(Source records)
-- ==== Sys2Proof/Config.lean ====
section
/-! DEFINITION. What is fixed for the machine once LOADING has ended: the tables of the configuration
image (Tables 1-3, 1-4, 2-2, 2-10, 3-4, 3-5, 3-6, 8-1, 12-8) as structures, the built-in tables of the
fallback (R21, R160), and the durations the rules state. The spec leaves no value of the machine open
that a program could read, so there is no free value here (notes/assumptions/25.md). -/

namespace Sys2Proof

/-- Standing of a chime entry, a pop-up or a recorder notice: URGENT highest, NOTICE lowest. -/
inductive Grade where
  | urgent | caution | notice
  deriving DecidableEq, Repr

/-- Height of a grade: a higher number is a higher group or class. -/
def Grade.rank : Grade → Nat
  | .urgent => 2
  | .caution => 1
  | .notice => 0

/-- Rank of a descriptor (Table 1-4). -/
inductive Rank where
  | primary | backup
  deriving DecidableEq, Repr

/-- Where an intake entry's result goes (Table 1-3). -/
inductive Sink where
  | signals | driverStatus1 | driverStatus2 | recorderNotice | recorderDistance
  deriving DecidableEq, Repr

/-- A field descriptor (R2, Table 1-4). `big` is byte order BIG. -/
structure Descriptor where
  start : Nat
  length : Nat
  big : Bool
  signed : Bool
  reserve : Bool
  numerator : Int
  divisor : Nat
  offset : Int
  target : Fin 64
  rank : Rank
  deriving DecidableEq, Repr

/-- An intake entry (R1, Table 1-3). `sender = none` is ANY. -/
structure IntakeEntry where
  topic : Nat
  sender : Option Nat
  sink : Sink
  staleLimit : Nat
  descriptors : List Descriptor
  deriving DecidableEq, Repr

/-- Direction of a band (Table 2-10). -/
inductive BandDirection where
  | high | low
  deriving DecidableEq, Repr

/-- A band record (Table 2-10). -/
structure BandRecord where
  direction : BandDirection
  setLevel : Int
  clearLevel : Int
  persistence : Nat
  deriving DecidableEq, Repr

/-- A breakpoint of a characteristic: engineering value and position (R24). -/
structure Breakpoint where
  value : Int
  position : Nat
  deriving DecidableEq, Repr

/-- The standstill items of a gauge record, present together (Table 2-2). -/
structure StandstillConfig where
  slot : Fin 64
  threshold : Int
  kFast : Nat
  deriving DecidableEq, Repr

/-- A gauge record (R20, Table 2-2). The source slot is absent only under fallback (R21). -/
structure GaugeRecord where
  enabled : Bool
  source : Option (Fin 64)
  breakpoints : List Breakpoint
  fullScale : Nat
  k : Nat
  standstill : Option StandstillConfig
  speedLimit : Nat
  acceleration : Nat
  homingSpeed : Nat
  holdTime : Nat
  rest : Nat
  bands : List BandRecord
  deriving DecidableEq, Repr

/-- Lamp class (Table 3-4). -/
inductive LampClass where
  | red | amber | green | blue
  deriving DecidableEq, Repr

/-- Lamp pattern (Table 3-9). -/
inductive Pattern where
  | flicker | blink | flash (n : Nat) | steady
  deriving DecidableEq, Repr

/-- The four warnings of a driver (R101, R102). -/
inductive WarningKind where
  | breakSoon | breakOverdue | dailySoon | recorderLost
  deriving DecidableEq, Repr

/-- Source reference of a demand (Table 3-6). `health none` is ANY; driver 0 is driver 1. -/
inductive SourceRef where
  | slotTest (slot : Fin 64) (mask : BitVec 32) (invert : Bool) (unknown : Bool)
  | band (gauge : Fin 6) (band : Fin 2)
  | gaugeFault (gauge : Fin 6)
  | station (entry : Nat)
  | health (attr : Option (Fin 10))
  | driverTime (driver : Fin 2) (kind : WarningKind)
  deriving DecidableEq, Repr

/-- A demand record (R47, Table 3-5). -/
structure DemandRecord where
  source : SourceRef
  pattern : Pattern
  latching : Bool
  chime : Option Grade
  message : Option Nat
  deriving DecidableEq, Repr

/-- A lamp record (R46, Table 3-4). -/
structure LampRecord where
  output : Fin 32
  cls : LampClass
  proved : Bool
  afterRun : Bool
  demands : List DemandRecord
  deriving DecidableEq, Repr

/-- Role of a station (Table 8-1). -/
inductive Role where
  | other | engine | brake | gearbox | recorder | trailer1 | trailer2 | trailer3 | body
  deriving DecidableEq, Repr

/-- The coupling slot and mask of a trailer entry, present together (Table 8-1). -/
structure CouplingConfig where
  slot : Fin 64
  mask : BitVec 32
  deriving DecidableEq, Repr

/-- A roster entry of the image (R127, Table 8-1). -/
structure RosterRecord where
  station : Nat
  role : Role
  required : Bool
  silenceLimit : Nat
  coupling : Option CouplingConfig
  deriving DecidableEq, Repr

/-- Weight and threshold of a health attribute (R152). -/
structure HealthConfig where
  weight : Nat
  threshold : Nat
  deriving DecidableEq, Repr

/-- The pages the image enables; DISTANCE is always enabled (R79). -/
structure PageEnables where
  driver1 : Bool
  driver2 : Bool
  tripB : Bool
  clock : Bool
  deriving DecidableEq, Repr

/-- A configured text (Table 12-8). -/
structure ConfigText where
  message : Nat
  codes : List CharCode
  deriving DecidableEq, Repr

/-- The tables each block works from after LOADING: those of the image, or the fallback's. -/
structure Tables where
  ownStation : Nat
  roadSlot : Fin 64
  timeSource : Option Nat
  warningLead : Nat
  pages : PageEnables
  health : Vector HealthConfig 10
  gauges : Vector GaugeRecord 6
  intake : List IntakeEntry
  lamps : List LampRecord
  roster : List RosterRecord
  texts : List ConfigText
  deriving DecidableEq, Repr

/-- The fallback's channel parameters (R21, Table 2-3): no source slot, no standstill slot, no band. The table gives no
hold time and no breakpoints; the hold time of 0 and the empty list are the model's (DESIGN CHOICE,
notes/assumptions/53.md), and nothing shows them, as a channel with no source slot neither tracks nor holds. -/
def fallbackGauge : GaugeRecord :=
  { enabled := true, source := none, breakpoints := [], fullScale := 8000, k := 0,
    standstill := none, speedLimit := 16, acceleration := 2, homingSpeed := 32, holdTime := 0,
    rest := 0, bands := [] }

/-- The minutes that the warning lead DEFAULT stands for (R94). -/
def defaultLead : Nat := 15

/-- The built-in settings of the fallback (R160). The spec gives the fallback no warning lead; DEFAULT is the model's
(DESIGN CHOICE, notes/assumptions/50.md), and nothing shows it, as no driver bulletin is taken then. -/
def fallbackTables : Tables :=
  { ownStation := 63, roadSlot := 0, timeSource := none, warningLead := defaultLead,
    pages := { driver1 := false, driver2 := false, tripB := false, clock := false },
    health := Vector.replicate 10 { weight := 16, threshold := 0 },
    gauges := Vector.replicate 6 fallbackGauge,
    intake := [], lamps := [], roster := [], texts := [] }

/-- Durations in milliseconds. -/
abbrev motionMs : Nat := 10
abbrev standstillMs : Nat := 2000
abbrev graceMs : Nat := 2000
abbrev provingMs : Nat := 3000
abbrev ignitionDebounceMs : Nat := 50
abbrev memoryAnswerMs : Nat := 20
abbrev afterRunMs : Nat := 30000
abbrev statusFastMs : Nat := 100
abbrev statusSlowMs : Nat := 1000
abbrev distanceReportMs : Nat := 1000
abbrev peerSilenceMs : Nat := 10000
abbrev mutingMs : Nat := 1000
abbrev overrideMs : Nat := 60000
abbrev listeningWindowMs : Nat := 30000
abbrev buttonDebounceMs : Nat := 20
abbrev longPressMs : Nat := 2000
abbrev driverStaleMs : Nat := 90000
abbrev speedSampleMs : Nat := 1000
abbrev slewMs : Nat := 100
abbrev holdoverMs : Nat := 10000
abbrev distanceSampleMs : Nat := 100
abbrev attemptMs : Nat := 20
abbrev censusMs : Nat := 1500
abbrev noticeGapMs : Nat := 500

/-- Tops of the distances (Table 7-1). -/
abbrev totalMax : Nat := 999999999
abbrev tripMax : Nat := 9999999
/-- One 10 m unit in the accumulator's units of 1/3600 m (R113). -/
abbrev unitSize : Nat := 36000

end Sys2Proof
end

* **Work task**: Exact copies of the lines from the one holding "abbrev speedSampleMs : Nat := 1000" through the last line above, and only those, make up the answer.

* **Task output**:
abbrev speedSampleMs : Nat := 1000
abbrev slewMs : Nat := 100
abbrev holdoverMs : Nat := 10000
abbrev distanceSampleMs : Nat := 100
abbrev attemptMs : Nat := 20
abbrev censusMs : Nat := 1500
abbrev noticeGapMs : Nat := 500

/-- Tops of the distances (Table 7-1). -/
abbrev totalMax : Nat := 999999999
abbrev tripMax : Nat := 9999999
/-- One 10 m unit in the accumulator's units of 1/3600 m (R113). -/
abbrev unitSize : Nat := 36000

end Sys2Proof
end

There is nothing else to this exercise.